Beware… you need a solid power supply voltage. Clamp diodes, whether internal or external, rely on a relatively steady power supply voltage to limit the stress. If the offending fault pulse can dump enough current into the power supply rail, raising (or lowering, on V-) the power supply, it can over-stress the supply voltage terminal, figure 2. A typical positive linear regulator cannot sink current and can’t be relied upon to hold a steady voltage. Larger supply bypass capacitors can help absorb a large pulse of fault current. Sustained fault current may require a zener clamp on the power supply. Use a zener just above the maximum power supply voltage so that it only conducts during a fault. Note that on ± supplies you would need equivalent protection on the negative side.

These measures still may lead to voltages beyond the rated max values, but here’s the point:  Absolute max ratings are generally very safe; damage at these voltages or current is extremely unlikely. There is generally a significant margin beyond these ratings where damage is still quite unlikely (but no promises). It’s much easier to clamp to a couple volts beyond these ratings and you are still likely to achieve high survival rate. In many cases, the goal is to dramatically improve survival rate without great expense or performance compromises.

It’s not possible to recommend a one-size-fits-all solution or assure that a particular protection scheme will meet your needs. Application details vary widely. Amplifiers differ in their sensitivity and the needed level of protection differs dramatically. It may require some creativity and may need to become your own best expert. Sacrifice some amplifiers with some torture testing, if necessary. As always, you are also welcome to ask advice on our E2E forums.

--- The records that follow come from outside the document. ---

/-- The step of a device agent: no word encodes it. -/
def Instr.isDeviceStep : Instr → Bool
  | .add _ _ _ _ _ _ _ => false
  | .sub _ _ _ _ _ _ _ => false
  | .mul _ _ _ _ _ _ _ _ => false
  | .div _ _ _ _ _ _ _ => false
  | .rem _ _ _ _ _ _ _ => false
  | .and _ _ _ _ _ _ => false
  | .andn _ _ _ _ _ _ => false
  | .or _ _ _ _ _ _ => false
  | .xor _ _ _ _ _ _ => false
  | .shl _ _ _ _ _ _ => false
  | .shr _ _ _ _ _ _ => false
  | .rot _ _ _ _ _ => false
  | .clz _ _ _ _ => false
  | .ctz _ _ _ _ => false
  | .popc _ _ _ _ => false
  | .cmp _ _ _ _ _ _ _ => false
  | .min _ _ _ _ _ _ => false
  | .max _ _ _ _ _ _ => false
  | .sel _ _ _ _ _ _ => false
  | .ext _ _ _ _ _ => false
  | .ins _ _ _ _ => false
  | .lea _ _ _ _ _ _ => false
  | .mov _ _ _ => false
  | .movi _ _ _ _ => false
  | .br _ _ => false
  | .bri _ _ => false
  | .call _ _ _ => false
  | .ret _ _ _ => false
  | .reti _ => false
  | .rep _ _ _ _ _ _ _ => false
  | .trap _ _ _ => false
  | .exit _ => false
  | .yield _ _ _ => false
  | .nop _ => false
  | .gset _ _ _ => false
  | .gmov _ _ => false
  | .glog _ _ _ _ _ _ _ => false
  | .csrr _ _ _ => false
  | .csrw _ _ _ => false
  | .wspsw _ _ _ => false
  | .dbg _ _ => false
  | .waitev _ _ _ _ _ _ => false
  | .ovft _ _ => false
  | .placew _ _ _ => false
  | .abort _ _ => false
  | .abchk _ _ => false
  | .fence _ _ => false
  | .xfence _ _ _ _ => false
  | .fadd _ _ _ _ _ => false
  | .fsub _ _ _ _ _ => false
  | .fmul _ _ _ _ _ => false
  | .fdiv _ _ _ _ _ => false
  | .fma _ _ _ _ _ _ => false
  | .fsqrt _ _ _ _ => false
  | .fmin _ _ _ _ _ => false
  | .fmax _ _ _ _ _ => false
  | .fcmp _ _ _ _ _ _ => false
  | .fclass _ _ _ _ => false
  | .fcvt _ _ _ _ _ => false
  | .fsgn _ _ _ _ _ _ => false
  | .qmake _ _ _ _ _ => false
  | .qnum _ _ _ => false
  | .qden _ _ _ => false
  | .qcf _ _ _ _ _ => false
  | .ld _ _ _ _ _ _ _ _ => false
  | .st _ _ _ _ _ _ _ => false
  | .pf _ _ _ => false
  | .lds _ _ _ _ _ _ _ _ _ => false
  | .sts _ _ _ _ _ _ _ _ => false
  | .feqry _ _ _ _ => false
  | .feset _ _ _ _ => false
  | .atom _ _ _ _ _ _ _ _ _ => false
  | .cas _ _ _ _ _ _ _ _ _ => false
  | .nalloc _ _ _ _ => false
  | .nst _ _ _ _ _ _ _ _ => false
  | .nld _ _ _ _ _ _ _ _ => false
  | .nrel _ _ _ => false
  | .ndrop _ _ _ => false
  | .nqry _ _ _ => false
  | .nred _ _ _ _ _ _ _ => false
  | .nsub _ _ _ _ _ _ _ _ _ => false
  | .naband _ _ _ => false
  | .nconf _ _ _ => false
  | .nrevoke _ _ _ => false
  | .fork _ _ _ _ _ => false
  | .join _ _ _ _ => false
  | .launch _ _ _ _ _ => false
  | .hinit _ _ => false
  | .htest _ _ _ _ => false
  | .hwait _ _ _ => false
  | .hcancel _ _ _ => false
  | .hresolve _ _ _ _ _ => false
  | .hjoin _ _ _ _ _ _ _ => false
  | .cpy _ _ _ _ _ _ _ _ => false
  | .cpyr _ _ _ _ _ _ _ _ => false
  | .bar _ _ => false
  | .barset _ _ _ => false
  | .boinit _ _ _ => false
  | .boarr _ _ _ => false
  | .bowait _ _ _ => false
  | .cbset _ _ _ => false
  | .adv _ _ _ _ => false
  | .vabs _ _ _ _ _ _ => false
  | .vadd _ _ _ _ _ _ _ => false
  | .vand _ _ _ _ _ => false
  | .vbcast _ _ _ _ _ => false
  | .vcmp _ _ _ _ _ _ _ => false
  | .vexp _ _ _ _ => false
  | .vfma _ _ _ _ _ _ _ _ => false
  | .vlog _ _ _ _ => false
  | .vmax _ _ _ _ _ _ => false
  | .vmaxr _ _ _ _ _ => false
  | .vmin _ _ _ _ _ _ => false
  | .vmul _ _ _ _ _ _ _ => false
  | .vneg _ _ _ _ _ _ => false
  | .vor _ _ _ _ _ => false
  | .vperm _ _ _ _ _ => false
  | .vrcp _ _ _ _ => false
  | .vrsq _ _ _ _ => false
  | .vsel _ _ _ _ _ => false
  | .vshl _ _ _ _ _ _ => false
  | .vshr _ _ _ _ _ _ => false
  | .vsub _ _ _ _ _ _ _ => false
  | .vsum _ _ _ _ _ => false
  | .vxor _ _ _ _ _ => false
  | .vld _ _ _ _ _ _ => false
  | .vst _ _ _ _ _ _ => false
  | .vldContiguous _ _ _ _ _ _ _ => false
  | .vstContiguous _ _ _ _ _ _ => false
  | .vgath _ _ _ _ _ => false
  | .vscat _ _ _ _ _ => false
  | .vcvt _ _ _ _ _ _ _ _ => false
  | .vcb _ _ => false
  | .mma _ _ _ _ _ _ => false
  | .mzero _ _ _ => false
  | .mrd _ _ _ => false
  | .mst _ _ _ => false
  | .mld _ _ _ _ => false
  | .mcvt _ _ _ _ _ _ => false
  | .mcb _ _ _ => false
  | .kvmap _ _ _ _ _ => false
  | .kvext _ _ _ _ _ => false
  | .kvtrunc _ _ _ _ _ => false
  | .kvmatch _ _ _ _ _ _ => false
  | .pxlook _ _ _ _ _ _ _ => false
  | .pxins _ _ _ _ => false
  | .plan _ _ _ _ _ => false
  | .smxm _ _ _ _ => false
  | .smxf _ _ _ _ => false
  | .rng _ _ _ _ _ => false
  | .cdend => false
  | .cdmov _ _ => false
  | .cdli _ _ => false
  | .cdlde _ _ => false
  | .cdlds _ _ _ => false
  | .cdsts _ _ _ => false
  | .cdadd _ _ _ => false
  | .cdaddImm _ _ _ => false
  | .cdsub _ _ _ => false
  | .cdsubImm _ _ _ => false
  | .cdand _ _ _ => false
  | .cdandImm _ _ _ => false
  | .cdor _ _ _ => false
  | .cdorImm _ _ _ => false
  | .cdxor _ _ _ => false
  | .cdxorImm _ _ _ => false
  | .cdshl _ _ _ => false
  | .cdshlImm _ _ _ => false
  | .cdshr _ _ _ => false
  | .cdshrImm _ _ _ => false
  | .cdmin _ _ _ => false
  | .cdminImm _ _ _ => false
  | .cdmax _ _ _ => false
  | .cdmaxImm _ _ _ => false
  | .cdhash _ _ _ => false
  | .cdhashImm _ _ _ => false
  | .cdbf _ _ _ _ => false
  | .cdhist _ _ => false
  | .cdcms _ _ _ => false
  | .cdhll _ _ => false
  | .cdemit _ _ _ => false
  | .cdtrig _ _ => false
  | .cddrop => false
  | .doorbell _ _ _ _ => true
  | .launchRecord _ _ _ => true
  | .admissionEvaluation _ => true
  | .accumulatorSave _ _ _ => true
  | .accumulatorLoad _ _ _ => true
  | .sliceCompletion _ => true
  | .kill _ => true
  | .budgetExtension _ _ => true
  | .requeue _ _ _ => true
  | .allotmentDraw _ _ => true
  | .allotmentRecall _ => true
  | .budgetExhausted _ => true
  | .deadlineMissed _ => true
  | .sliceYieldMessage _ => true
  | .idleSlotPop _ => true
  | .stealRequest _ => true
  | .stealReply _ => true
  | .stealRetry _ => true
  | .futureWake _ => true
  | .registrationPoll _ => true
  | .waitingContinuationPush _ => true
  | .taskEndByFault _ => true
  | .fetchRefetch _ => true
  | .gcdOpComplete _ _ => true
  | .dividerOpComplete _ _ => true
  | .matrixOpExecute _ => true
  | .bobbinLineMove _ _ _ => true
  | .flyerChunk _ _ => true
  | .cpyrMerge _ => true
  | .boarrArrival _ => true
  | .powerGateEntry _ => true
  | .powerGateWake _ => true
  | .boostClockDown _ => true
  | .boostClockRestore _ => true
  | .nstArrival _ => true
  | .nstAcknowledge _ => true
  | .refusedStoreRetry _ => true
  | .nldRequest _ => true
  | .retryResend _ => true
  | .arrivalNotice _ => true
  | .nredContributionArrival _ => true
  | .rootDecisionArrival _ => true
  | .withdrawal _ => true
  | .reelSlotFill _ => true
  | .reelWritebackDrain _ => true
  | .nldSlotArrival _ => true
  | .scopeMiss _ => true
  | .promotedReply _ => true
  | .remoteBankAccess _ => true
  | .neighbourWordArrival _ => true
  | .farMessageDelivery _ => true
  | .portReplyArrival _ => true
  | .barrierArrivalForward _ _ _ => true
  | .barrierRelease _ _ _ => true
  | .planExecute _ => true
  | .waitevWake _ => true
  | .waitevTimeout _ => true
  | .pageWalk _ _ => true
  | .missTableRetry _ => true
  | .regionCacheFill _ _ => true
  | .uncorrectableError _ => true
  | .carderEvent _ _ => true
  | .carderWindowStart _ => true
  | .stateChangeRecord _ => true
  | .stateLogEscape _ => true
  | .filterSlotLoad _ _ _ _ => true
  | .filterSlotDetach _ _ _ => true
  | .objectClear _ _ => true
  | .debugStop _ => true
  | .debugResume _ => true
  | .debugStep _ _ _ => true
  | .watchdogSoftRestart _ => true
  | .watchdogFirmwareReload _ => true
  | .watchdogPartitionReset _ => true
  | .watchdogDieReset _ => true
  | .watchdogPackageReset _ _ => true
  | .stalled _ => true
  | .wdkick _ => true
  | .fwsubmit _ _ _ => true
  | .cpevthead _ _ => true
  | .heldEventAppend _ => true
  | .swapreq _ _ => true
  | .swapVerifyDone _ _ => true
  | .mode _ _ => true
  | .dctl _ _ => true
  | .ovdef _ _ => true
  | .vquota _ _ => true
  | .nregion _ _ => true
  | .tlbInvalidate _ _ => true
  | .tlbInvalidateComplete _ => true
  | .arena _ _ _ => true
  | .wpool _ _ _ => true
  | .pxctl _ _ => true
  | .nrmbase _ _ => true
  | .regrel _ _ => true
  | .reset _ _ => true
  | .partitionResetComplete _ => true
  | .gown _ _ _ => true
  | .mctail _ _ => true
  | .registerWrite _ _ => true
  | .dieReset _ => true
  | .packageReset _ => true
  | .throttleStart _ => true
  | .throttleEnd _ => true
  | .overtempShutdown _ => true
  | .flitCrcRetry _ _ => true
  | .corramFlitRetry _ _ => true
  | .linkRetrain _ _ _ => true
  | .storeQueueWrite _ _ => true
  | .homeRequest _ => true
  | .homeAnswer _ => true
  | .hostDma _ _ => true
  | .regionReleaseComplete _ => true
  | .roothome _ _ => true
  | .partitionCreateDestroy _ _ => true
  | .ucieRetrain _ _ => true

Surely some of you have valuable tricks to share. Help us all by adding your suggestions in your comments below. Also, check out some related links below.

Thanks for reading,

Bruce        thesignal@list.ti.com

          Index to all The Signal blogs.

Many of our instrumentation amplifiers have internal protection to ±40V even with no power supply voltage. For example, check out INA826.

TI makes very robust protection devices that are primarily intended for ESD protection of digital interfaces on computer and consumer equipment.

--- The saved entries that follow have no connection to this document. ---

/-- Class 9. -/
def parseC9 (h : Hdr) (op form : Nat) (f : List Nat) : Option Instr :=
  match op, form, f with
  | 0x240, 5, [o1, o2, o3, o4, cm, _, q] => do
    some (.cpy h (← reg? o1) (← reg? o2) (← reg? o3) (← reg? o4) (BitVec.ofNat 8 cm) (q.testBit 0) (q.testBit 1))
  | 0x241, 5, [o1, o2, o3, o4, cm, _, q] => do
    some (.cpyr h (← reg? o1) (← reg? o2) (← reg? o3) (← reg? o4) (q.testBit 0) (q.testBit 1) ⟨BitVec.ofNat 4 (q / 4), BitVec.ofNat 8 cm⟩)
  | 0x242, 0, [_, _, _, _, _, q] => some (.bar h (BitVec.ofNat 2 q))
  | 0x243, 0, [_, o2, _, _, _, q] =>
    if q.testBit 2 then some (.barset h (BitVec.ofNat 2 q) none)
    else (reg? o2).map fun r => .barset h (BitVec.ofNat 2 q) (some r)
  | 0x244, 0, [_, o2, o3, _, _, q] => do
    let a ← reg? o2
    if q.testBit 0 then some (.boinit h a none) else (Opnd.ofCode o3).map fun o => .boinit h a (some o)
  | 0x245, _, _ => do
    let (_, o2, c, _) ← src3 form f
    (reg? o2).map fun a => .boarr h a c
  | 0x246, 0, [_, o2, _, _, _, q] => (reg? o2).map fun a => .bowait h (gdOf 0 q) a
  | 0x247, 1, [o1, o2, _, i, q] => do
    let cb ← cbreg? o1
    if q.testBit 0 then some (.cbset h cb none) else (reg? o2).map fun r => .cbset h cb (some (r, BitVec.ofNat 16 i))
  | 0x248, _, _ => do
    let (o1, n, q) ← src2 form f
    (cbreg? o1).map fun cb => .adv h cb n (q.testBit 0)
  | _, _, _ => none

/-- Class 10 (R401 to R407). -/
def parseC10 (h : Hdr) (op form : Nat) (f : List Nat) : Option Instr :=
  if op == 0x283 then do
    let (o1, s, q) ← src2 form f
    (vreg? o1).map fun d => .vbcast h d s (maskOf q) (BitVec.ofNat 4 (q / 2 ^ 9))
  else if op == 0x286 then
    match form, f with
    | 0, [o1, o2, o3, o4, _, q] => do
      some (.vfma h (← vreg? o1) (← Opnd.ofCode o2) (← Opnd.ofCode o3) (← Opnd.ofCode o4) (maskOf q) (q.testBit 0) (q.testBit 5))
    | _, _ => none
  else if op == 0x291 then
    match form, f with
    | 0, [o1, o2, o3, o4, _, _] => do
      some (.vsel h (← vreg? o1) (← Opnd.ofCode o2) (← Opnd.ofCode o3) (← mreg? o4))
    | _, _ => none
  else do
    let (o1, o2, b, q) ← src3 form f
    let m := maskOf q
    let sgn := q.testBit 0
    let sat := q.testBit 5
    let a ← Opnd.ofCode o2
    match op with
    | 0x280 => (vreg? o1).map fun d => .vabs h d a m sgn sat
    | 0x281 => (vreg? o1).map fun d => .vadd h d a b m sgn sat
    | 0x282 => (vreg? o1).map fun d => .vand h d a b m
    | 0x284 => (mreg? o1).map fun d => .vcmp h d a b m sgn (BitVec.ofNat 4 (q / 2 ^ 5))
    | 0x285 => (vreg? o1).map fun d => .vexp h d a m
    | 0x287 => (vreg? o1).map fun d => .vlog h d a m
    | 0x288 => (vreg? o1).map fun d => .vmax h d a b m sgn
    | 0x289 => do some (.vmaxr h (← reg? o1) (← vreg? o2) m sgn)
    | 0x28A => (vreg? o1).map fun d => .vmin h d a b m sgn
    | 0x28B => (vreg? o1).map fun d => .vmul h d a b m sgn sat
    | 0x28C => (vreg? o1).map fun d => .vneg h d a m sgn sat
    | 0x28D => (vreg? o1).map fun d => .vor h d a b m
    | 0x28E => (match b with | .op i => (vreg? o1).map fun d => .vperm h d a i m | _ => none)
    | 0x28F => (vreg? o1).map fun d => .vrcp h d a m
    | 0x290 => (vreg? o1).map fun d => .vrsq h d a m
    | 0x292 => (vreg? o1).map fun d => .vshl h d a b m sgn
    | 0x293 => (vreg? o1).map fun d => .vshr h d a b m sgn
    | 0x294 => (vreg? o1).map fun d => .vsub h d a b m sgn sat
    | 0x295 => do some (.vsum h (← reg? o1) (← vreg? o2) m sgn)
    | 0x296 => (vreg? o1).map fun d => .vxor h d a b m
    | _ => none

/-- Class 11 (R408 to R412). -/
def parseC11 (h : Hdr) (op form : Nat) (f : List Nat) : Option Instr :=
  match op, form, f with
  | 0x2C0, 6, [o1, _, o3, _, p, q] => do
    some (.vld h (← vreg? o1) (← reg? o3) (← reg? p) (maskOf q) (BitVec.ofNat 5 (q / 2 ^ 14)))
  | 0x2C1, 6, [o1, _, o3, _, p, q] => do
    some (.vst h (← vreg? o1) (← reg? o3) (← reg? p) (maskOf q) (BitVec.ofNat 5 (q / 2 ^ 14)))
  | 0x2C2, 6, [o1, o2, o3, _, _, q] => do some (.vgath h (← vreg? o1) (← vreg? o2) (← reg? o3) (maskOf q))
  | 0x2C3, 6, [o1, o2, o3, _, _, q] => do some (.vscat h (← vreg? o1) (← vreg? o2) (← reg? o3) (maskOf q))
  | 0x2C4, 0, [o1, o2, o3, _, _, q] => do
    some (.vcvt h (← vreg? o1) (← vreg? o2) (← Opnd.ofCode o3) (maskOf q) (q.testBit 0) (BitVec.ofNat 4 (q / 2 ^ 9))
      (BitVec.ofNat 2 (q / 2 ^ 5)))
  | 0x2C5, 0, [_, o2, _, _, _, _] => (reg? o2).map (.vcb h)
  | _, _, _ => do
    let (o1, o2, x, q) ← src3 form f
    let d ← vreg? o1
    let b ← Opnd.ofCode o2
    match op with
    | 0x2C0 => some (.vldContiguous h d b x (maskOf q) (BitVec.ofNat 4 (q / 2 ^ 9)) (q.testBit 13))
    | 0x2C1 => some (.vstContiguous h d b x (maskOf q) (q.testBit 13))
    | _ => none

/-- Class 12 (R366 to R372). -/
def parseC12 (h : Hdr) (op form : Nat) (f : List Nat) : Option Instr :=
  match op, form, f with
  | 0x300, 6, [o1, _, x, y, _, q] => do
    some (.mma h (← accreg? o1) (.shape (← reg? x) (← reg? y)) (BitVec.ofNat 9 q) (q.testBit 17) (q.testBit 18))
  | 0x300, 0, [o1, o2, o3, _, _, q] => do
    some (.mma h (← accreg? o1) (.cbs (← cbreg? o2) (← cbreg? o3) (BitVec.ofNat 4 (q / 2 ^ 9)) (BitVec.ofNat 4 (q / 2 ^ 13)))
      (BitVec.ofNat 9 q) (q.testBit 17) (q.testBit 18))
  | 0x301, 0, [o1, _, _, _, _, q] => (accreg? o1).map fun a => .mzero h a (q.testBit 0)
  | 0x302, 0, [o1, o2, o3, _, _, q] => do
    if q.testBit 1 then some (.mrd h (.mem (← reg? o2) (← accreg? o3)) (q.testBit 0))
    else some (.mrd h (.reg (← vreg? o1) (← accreg? o2) (← reg? o3)) (q.testBit 0))
  | 0x303, 0, [_, o2, o3, _, _, _] => do some (.mst h (← reg? o2) (← accreg? o3))
  | 0x304, 0, [o1, o2, _, _, _, q] => do some (.mld h (← accreg? o1) (← reg? o2) (q.testBit 0))
  | 0x305, 0, [_, o2, o3, o4, _, q] => do
    some (.mcvt h (← reg? o2) (← accreg? o3) (← reg? o4) (BitVec.ofNat 4 q) (q.testBit 4))
  | 0x306, 0, [_, o2, _, _, _, q] => (reg? o2).map fun a => .mcb h a (q.testBit 0)
  | _, _, _ => none

/-- Class 13 (R352, R385, R387, R397, R394). -/
def parseC13 (h : Hdr) (op form : Nat) (f : List Nat) : Option Instr :=
  match op, form, f with
  | 0x346, 5, [o1, o2, o3, o4, _, _, _] => do some (.plan h (← reg? o1) (← reg? o2) (← reg? o3) (← reg? o4))
  | 0x347, 0, [o1, o2, o3, _, _, _] => do some (.smxm h (← vreg? o1) (← vreg? o2) (← vreg? o3))
  | 0x348, 0, [o1, o2, _, _, _, q] => do some (.smxf h (gdOf 0 q) (← vreg? o1) (← vreg? o2))
  | 0x349, 0, [o1, o2, o3, _, _, q] => do some (.rng h (← vreg? o1) (← reg? o2) (← reg? o3) (q.testBit 0))
  | _, 0, [o1, o2, o3, o4, o5, q] => do
    let gd := gdOf 0 q
    let d ← reg? o1
    let a ← Opnd.ofCode o2
    let b ← Opnd.ofCode o3
    let c ← Opnd.ofCode o4
    match op with
    | 0x340 => some (.kvmap h gd d a b)
    | 0x341 => some (.kvext h gd d a b)
    | 0x342 => some (.kvtrunc h gd d a b)
    | 0x343 => some (.kvmatch h gd d a b c)
    | 0x344 => (Opnd.ofCode o5).map fun n => .pxlook h gd d a b c n
    | 0x345 => some (.pxins h gd d a)
    | _ => none
  | _, _, _ => none

/-- The instruction whose fields the word holds, by class (R101), before any legality check. -/
def parse (h : Hdr) (op form : Nat) (f : List Nat) : Option Instr :=
  match op / 64 with
  | 0 => parseC0 h op form f
  | 1 => parseC1 h op form f
  | 2 => parseC2 h op form f
  | 3 => parseC3 h op form f
  | 4 | 5 | 6 => parseC456 h op form f
  | 7 => parseC7 h op form f
  | 8 => parseC8 h op form f
  | 9 => parseC9 h op form f
  | 10 => parseC10 h op form f
  | 11 => parseC11 h op form f
  | 12 => parseC12 h op form f
  | 13 => parseC13 h op form f
  | _ => none

/-- The number of functions that R101 assigns in each class, from function 0, or 1 in class 0. -/
def opcodeAssigned (op : Nat) : Bool :=
  let f := op % 64
  match op / 64 with
  | 0 => 1 ≤ f && f ≤ 24
  | 1 => f ≤ 8
  | 2 => f ≤ 14
  | 3 => f ≤ 15
  | 4 => f ≤ 2
  | 5 => f ≤ 3
  | 6 => f ≤ 1
  | 7 => f ≤ 10
  | 8 => f ≤ 8
  | 9 => f ≤ 8
  | 10 => f ≤ 22
  | 11 => f ≤ 5
  | 12 => f ≤ 6
  | 13 => f ≤ 9
  | _ => false

/-- The common fields of a word (R83). -/
def hdrOf (w : Nat) : Hdr :=
  { ga := BitVec.ofNat 4 (w / 2 ^ 13), gb := BitVec.ofNat 4 (w / 2 ^ 17), gc := w.testBit 21, ya := w.testBit 22
    eog := w.testBit 23
    wait := if w.testBit 24 then some ⟨BitVec.ofNat 2 (w / 2 ^ 25), BitVec.ofNat 3 (w / 2 ^ 27)⟩ else none
    hint := BitVec.ofNat 4 (w / 2 ^ 30), cbf := BitVec.ofNat 3 (w / 2 ^ 93) }

/-- The core instruction of a 96-bit word (R83 to R102). -/
def decode (w : IWord) : Decoded :=
  let n := w.toNat
  let op := n % 2 ^ 10
  let form := field n 10 3
  if !opcodeAssigned op then .bad (.opcode op)
  else
    match formWidths form with
    | none => .bad (.form op form)
    | some ws =>
      match parse (hdrOf n) op form (unpack ws (n / 2 ^ 34)) with
      | none => .bad (.form op form)
      | some i => if i.wellFormed && encode i == n % 2 ^ 96 then .ok i else .bad (.fields op form)

/-- The Carder instruction of a word's fields, before the loader's checks (R278, R279). -/
def parseCarder (n : Nat) : Option Instr :=
  let op := field n 26 6
  let d := BitVec.ofNat 4 (n / 2 ^ 22)
  let a := BitVec.ofNat 4 (n / 2 ^ 18)
  let b := BitVec.ofNat 4 (n / 2 ^ 14)
  let imm := n.testBit 13
  let i := BitVec.ofNat 13 n
  let obj := BitVec.ofNat 8 (n / 2 ^ 6)
  match op with
  | 0x00 => some .cdend
  | 0x01 => some (.cdmov d a)
  | 0x02 => some (.cdli d (BitVec.ofNat 22 n))
  | 0x03 => (fin? 8 i.toNat).map fun e => .cdlde d e
  | 0x04 => some (.cdlds d obj a)
  | 0x05 => some (.cdsts obj a b)
  | 0x06 => some (if imm then .cdaddImm d a i else .cdadd d a b)
  | 0x07 => some (if imm then .cdsubImm d a i else .cdsub d a b)
  | 0x08 => some (if imm then .cdandImm d a i else .cdand d a b)
  | 0x09 => some (if imm then .cdorImm d a i else .cdor d a b)
  | 0x0A => some (if imm then .cdxorImm d a i else .cdxor d a b)
  | 0x0B => some (if imm then .cdshlImm d a i else .cdshl d a b)
  | 0x0C => some (if imm then .cdshrImm d a i else .cdshr d a b)
  | 0x0D => some (if imm then .cdminImm d a i else .cdmin d a b)
  | 0x0E => some (if imm then .cdmaxImm d a i else .cdmax d a b)
  | 0x0F => some (if imm then .cdhashImm d a i else .cdhash d a b)
  | 0x10 => some (.cdbf (BitVec.ofNat 4 (n / 2 ^ 22)) a b (BitVec.ofNat 6 n))
  | 0x11 => some (.cdhist obj a)
  | 0x12 => some (.cdcms d obj a)
  | 0x13 => some (.cdhll obj a)
  | 0x14 => some (.cdemit obj a b)
  | 0x15 => some (.cdtrig obj a)
  | 0x16 => some .cddrop
  | _ => none

/-- The Carder instruction of a 32-bit word; none where R279 has the loader refuse the word. -/
def decodeCarder (w : BitVec 32) : Option Instr :=
  match parseCarder w.toNat with
  | some i => if i.wellFormed && encode i == w.toNat then some i else none
  | none => none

         Example: TPD1E10B06          Protection Device Selector

These are fast-acting clamps that connect to ground and are selected to turn on a specified voltage, like a zener diode. For precision analog inputs the issue is, again, relatively high leakage currents (100nA range). Still, they may very useful in some applications.

Anonymous
  • David-- Very interesting comments. POTS (plain old telephone service) lines must rank among the most challenging EOS situations regularly dealt with in the industry. Your solution sounds great as you are unlikely to find an LDO that would meet the requirement for sinking impulses of this magnitude. Good job! --  Bruce

  • Bruce, this is an interesting article. My company designs telecommunication test gear, and some models connect to POTS lines where voltage transient protection for op amp "line drivers" can be a problem. Invariably we use R-D (resistor-diode) protection where the backdrive current is often shunted to either system ground or to the local op amp power supply. The supply may normally output 25-50mA but to handle a current backdrive of 6A? I resorted to rolling my own regulator using a fast, precision op amp with a discrete push-pull output stage. The asymmetric output stage was designed to source up to 100mA continuously while the current sink capability was 7A peak. Due to AC coupling of the op amps to the line that we are protecting, the current pulse would die out in 25mS-45mS, but during the pulse event we were able to keep the 5V rail from moving more than 20mV so none of the other devices using this distributed rail ever get close to an overvoltage situation. I biased the output sink transistor so that it would idle under 1mA (Class A-B) so that the supply would remain relatively efficient but would respond cleanly and quickly when called upon to switch from source to sink and back to source.